Hum Genet. 1991 May;87(1):57-60. doi: 10.1007/BF01213093.
Pedigrees of all known cases, on Shetland, of Down's syndrome, cytogenetically confirmed as trisomy 21, and of a control for each patient matched by birth date, sex and birth place, were traced over a minimum of eight generations. Mean kinship coefficients in all pairs of Down's syndrome patients and in all pairs of controls were similar. The kinship between the father and mother of each case shows that the parents are more closely related than the general level of relationship in the population, suggesting some recessive element in the etiology.
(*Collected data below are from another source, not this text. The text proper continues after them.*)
-- ==== Sys2Proof/Certificates/Slice0/Obligations.lean ====
section
/-! DEFINITION. The statements about the engine, each from the numbered rules it names. Where a
clause rests on a decision of the spec (92_eei_decisions.md D<n>) or on a choice of the model, its
docstring names the decision and the entry of the assumption log. No statement rests on a value
left open: the registers before the first `INIT` (log 1), `z` before the first `NEXT` (log 2), the
free values of Config, the open timing, byte order and tag rendering are universally quantified or
not read. -/

namespace Sys2Proof.Claims

open Sys2Proof.Machine

/-- `XOR{...}` of a list of bits, 0 for the empty list (00_scope.md R11). -/
def xorOf (bs : List Bit) : Bit := bs.foldr (fun a b => a ^^ b) false

/-- The state arrays just after the loads of `INIT`, before any seeding step (R101, R103). -/
def loaded (key : Key) (iv : IV) : Regs := ⟨lfsrOf iv, key⟩

/-- Two contents of a state array that differ at index 127 and nowhere else. -/
def onlyTopDiffers (a b : Reg128) : Prop :=
  (∀ i < 127, a.getLsbD i = b.getLsbD i) ∧ a.getLsbD 127 ≠ b.getLsbD 127

/-- `s_k`, the bit stream that passes through the authentication shift register (R120):
`s_k = y_(32+k)` for `k <= 31`, and `s_(32+i) = y_(64+2i+1)`. -/
def macStream (x : Regs) (k : Nat) : Bit :=
  if k < 32 then outputAt x (32 + k) else outputAt x (64 + 2 * (k - 32) + 1)

/-- `R_i`: the shift register just before the tag accumulation of position `i` (R120). -/
def shiftRegAt (M : List Bit) (i : Nat) (e : Engine) : Reg32 := (e.keystream (M.take i)).1.R

/-- The keystream of the source's concrete scenario (R175). -/
def scenarioBits : List Bit :=
  [true, true, false, false, false, false, false, false,
   false, true, false, false, true, true, true, true]

/-- All input ports of a sequence of edges with reset low. -/
def noReset (ps : List PortIn) : Prop := ∀ p ∈ ps, p.rst = false

end Sys2Proof.Claims

open Sys2Proof Sys2Proof.Machine Sys2Proof.Claims

/-! ## Encoding -/

/-- Decoding an encoded instruction gives it back, with every operand at every value; and two
commands are the same instruction exactly when they agree on the opcode and on the inputs that
opcode reads (R63, R64, R66; the reserved code keeps `CW[0]` for its fault, R141; the codes are the
spec's decision D4, log 16). -/
def Obligations.DecodeAndEncodeAgree : Prop :=
  (∀ i : Instr, decode (encode i) = i) ∧
  (∀ c c' : Command, decode c = decode c' ↔
    (c.cw.extractLsb' 1 2 = c'.cw.extractLsb' 1 2 ∧
      (c.cw.extractLsb' 1 2 = 0b01#2 → c.key = c'.key ∧ c.iv = c'.iv) ∧
      (c.cw.getLsbD 2 = true → c.cw.getLsbD 0 = c'.cw.getLsbD 0)))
It is argued that the effect of the resulting increased homozygosity would be to prevent the loss of the conceptus that occurs in the majority of trisomy 21 conceptions.
对设得兰群岛上所有已知的唐氏综合征病例(经细胞遗传学确认是21三体)以及为每位患者按出生日期、性别和出生地匹配的对照者的谱系进行了至少八代的追溯。所有唐氏综合征患者对以及所有对照者对的平均亲缘系数相似。每个病例的父母之间的亲缘关系表明,父母之间的亲缘关系比人群中的一般关系更为密切,这表明病因中存在一些隐性因素。有人认为,由此导致的纯合性增加的影响将是防止大多数21三体妊娠中发生的胚胎丢失。